/-- The XOR of the fixed bytes is 0xFD, and byte 12 follows from the variable bytes: 43_frame_assembler.md R148, which the
spec marks as its own inference ("[derived: from rules R140, R141 ...]"). -/
def Obligations.ParityByteHasAClosedForm : Prop :=
  [0x55#8, 0x5A, 0xF3, 0x08, 0x18, 0x10, 0x01, 0x00].foldr (· ^^^ ·) 0 = 0xFD ∧
  ∀ (s t : State) (c : Command), exec (.build c) s = .next t → t.err = false →
    ∃ b4 b5 b6 b11 : Byte, t.frame.read 4 = some b4 ∧ t.frame.read 5 = some b5 ∧ t.frame.read 6 = some b6 ∧
      t.frame.read 11 = some b11 ∧
      t.frame.read 12 = some (0x80#8 ||| (parity [0xFD ^^^ b4 ^^^ b5 ^^^ b6 ^^^ b11]).setWidth 8)

/-- BUILD's frame, and SEND's frame and sequence, depend only on the word and the parameters, never on the state before:
43_frame_assembler.md R149 and 70_reset_and_hazards.md R244, both marked by the spec as its own inference. -/
def Obligations.BuildAndSendDependOnlyOnWordAndParameters : Prop :=
  ∀ (s s' t t' : State) (c : Command), s.cfg = s'.cfg →
    (exec (.build c) s = .next t → exec (.build c) s' = .next t' →
      t.err = t'.err ∧ t.result = t'.result ∧ (t.err = false → t.frame = t'.frame)) ∧
    (exec (.send c) s = .next t → exec (.send c) s' = .next t' →
      t.err = t'.err ∧ t.result = t'.result ∧ (t.err = false → t.frame = t'.frame ∧ t.pulse = t'.pulse))

/-! ### ir_pulse_sequence_generator -/

/-- The position and the value of every entry: 44_ir_pulse_sequence_generator.md R161, which the spec marks as its own
inference ("[derived: from rule R160]"). -/
def Obligations.PulsePositions : Prop :=
  ∀ (F : List Byte) (S : List Nat), F.length = 13 → encodePulses F = .ok S →
    S[0]? = some 3600 ∧ S[1]? = some 1800 ∧ S[2]? = some 450 ∧
    (∀ i b (x : Byte), F[i]? = some x → b ≤ 7 →
      S[3 + 16 * i + 2 * (7 - b)]? = some (if x.getLsbD b then 1350 else 450) ∧
      S[3 + 16 * i + 2 * (7 - b) + 1]? = some 450) ∧
    (∀ j, 4 ≤ j → j ≤ 210 → j % 2 = 0 → S[j]? = some 450) ∧
    (∀ v ∈ S, (v = 450 ∨ v = 1350 ∨ v = 1800 ∨ v = 3600) ∧ 0 < v ∧ v % 450 = 0 ∧ v ≤ 3600)

/-- Length, header, total duration, injectivity, and the marks that last T: 44_ir_pulse_sequence_generator.md R162, which
the spec marks as its own inference ("[derived: from rules R160 and R161]"). -/
def Obligations.PulseSequenceLaws : Prop :=
  (∀ (F : List Byte) (S : List Nat), F.length = 13 → encodePulses F = .ok S →
    S.length = 211 ∧ S.take 3 = [3600, 1800, 450] ∧ S.sum = 99450 + 900 * popcount F ∧
    (∀ i b (x : Byte), F[i]? = some x → b ≤ 7 →
      (x.getLsbD b = true ↔ S[3 + 16 * i + 2 * (7 - b)]? = some 1350)) ∧
    (∀ j v, S[j]? = some v → intervalAt j = .mark → j ≠ 0 → v = 450)) ∧
  (∀ (F G : List Byte) (S : List Nat), encodePulses F = .ok S → encodePulses G = .ok S → F = G)

/-- encodePulses answers for a sequence of 13 bytes and raises FRAME_LENGTH for every other length
(44_ir_pulse_sequence_generator.md R160, R166; 93_implementation_defined.md U11). -/
def Obligations.EncodePulsesChecksTheLength : Prop :=
  ∀ F : List Byte, (F.length = 13 → ∃ S, encodePulses F = .ok S) ∧ (F.length ≠ 13 → encodePulses F = .error .frameLength)

/-- ENCODE completes once all 13 frame bytes hold a value: it writes exactly the 211 entries of the frame as it stands,
sets PV and answers 211; nothing else changes (44_ir_pulse_sequence_generator.md R164, R167). -/
def Obligations.EncodeWritesThePulses : Prop :=
  ∀ (s : State) (F : List Byte), F.length = 13 → (∀ i, i < 13 → s.frame.read i = F[i]?) →
    ∃ t, exec (.encode 0) s = .next t ∧ t = completionResponse 211 { s with pulse := t.pulse } ∧ pv t = true ∧
      t.pulse.read 0 = some 3600 ∧ t.pulse.read 1 = some 1800 ∧ t.pulse.read 2 = some 450 ∧
      (∀ i b (x : Byte), F[i]? = some x → b ≤ 7 →
        t.pulse.read (3 + 16 * i + 2 * (7 - b)) = some (if x.getLsbD b then 1350 else 450) ∧
        t.pulse.read (3 + 16 * i + 2 * (7 - b) + 1) = some 450) ∧
      (∀ j, 211 ≤ j → t.pulse.read j = none)

/-- ENCODE raises UNWRITTEN while some frame byte holds no value; nothing else changes
(44_ir_pulse_sequence_generator.md R164; 10_state.md R29). -/
def Obligations.EncodeOfAnUnwrittenFrameRaises : Prop :=
  ∀ s : State, fv s ≠ 0x1FFF → exec (.encode 0) s = .next (errorResponse 0xA s)

/-- SEND completes for every command the spec gives a frame: the frame's 13 bytes, the 211 entries of its sequence, FV,
PV and 211; nothing else changes (44_ir_pulse_sequence_generator.md R165). -/
def Obligations.SendWritesFrameAndPulses : Prop :=
  ∀ (s : State) (c : Command) (F : List Byte), CommandHasFrame s.cfg c F →
    ∃ t, exec (.send c) s = .next t ∧
      t = completionResponse 211 { s with frame := t.frame, pulse := t.pulse } ∧
      (∀ i, t.frame.read i = F[i]?) ∧ fv t = 0x1FFF ∧ PulseEncodes t.pulse F ∧ pv t = true

/-- SEND is BUILD followed by ENCODE, in one operation: where BUILD completes, SEND ends in the very state that ENCODE
ends in after it; where BUILD raises an error, SEND ends as BUILD does (44_ir_pulse_sequence_generator.md R165). -/
def Obligations.SendIsBuildThenEncode : Prop :=
  ∀ (c : Command) (s u : State), exec (.build c) s = .next u →
    (u.err = false → exec (.send c) s = exec (.encode 0) u) ∧
    (u.err = true → exec (.send c) s = .next u)

/-- 20_memory.md R45: PACKED holds a value exactly while PV = 1, and byte 4j + k of its 844 is the k-th byte of entry j
in the sink's byte order. -/
def Obligations.PackedFollowsPulse : Prop :=
  ∀ s : State,
    (pv s = false → packed s = none) ∧
    (pv s = true → ∃ bytes : List Byte, packed s = some bytes ∧ bytes.length = 844 ∧
      ∀ j k, j ≤ 210 → k ≤ 3 → ∃ v : Word, s.pulse.read j = some v ∧
        (s.cfg.sinkEndian = .little → bytes[4 * j + k]? = some (v.extractLsb' (8 * k) 8)) ∧
        (s.cfg.sinkEndian = .big → bytes[4 * j + k]? = some (v.extractLsb' (24 - 8 * k) 8)))

/-- The first 12 packed bytes after any ENCODE or SEND that completes, for a little-endian sink:
44_ir_pulse_sequence_generator.md R168, which the spec marks as its own inference ("[derived: from rule R161 ...]"). -/
def Obligations.PackedBeginsWithTheHeader : Prop :=
  ∀ (s t : State) (i : Instr), s.cfg.sinkEndian = .little → ((∃ r, i = .encode r) ∨ (∃ c, i = .send c)) →
    exec i s = .next t → t.err = false →
      ∃ bytes, packed t = some bytes ∧
        bytes.take 12 = [0x10, 0x0E, 0x00, 0x00, 0x08, 0x07, 0x00, 0x00, 0xC2, 0x01, 0x00, 0x00]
________
After locating the line with "j = some v ∧", please repeat it and every line after it exactly, through the end of the data above.

      ∀ j k, j ≤ 210 → k ≤ 3 → ∃ v : Word, s.pulse.read j = some v ∧
        (s.cfg.sinkEndian = .little → bytes[4 * j + k]? = some (v.extractLsb' (8 * k) 8)) ∧
        (s.cfg.sinkEndian = .big → bytes[4 * j + k]? = some (v.extractLsb' (24 - 8 * k) 8)))

/-- The first 12 packed bytes after any ENCODE or SEND that completes, for a little-endian sink:
44_ir_pulse_sequence_generator.md R168, which the spec marks as its own inference ("[derived: from rule R161 ...]"). -/
def Obligations.PackedBeginsWithTheHeader : Prop :=
  ∀ (s t : State) (i : Instr), s.cfg.sinkEndian = .little → ((∃ r, i = .encode r) ∨ (∃ c, i = .send c)) →
    exec i s = .next t → t.err = false →
      ∃ bytes, packed t = some bytes ∧
        bytes.take 12 = [0x10, 0x0E, 0x00, 0x00, 0x08, 0x07, 0x00, 0x00, 0xC2, 0x01, 0x00, 0x00]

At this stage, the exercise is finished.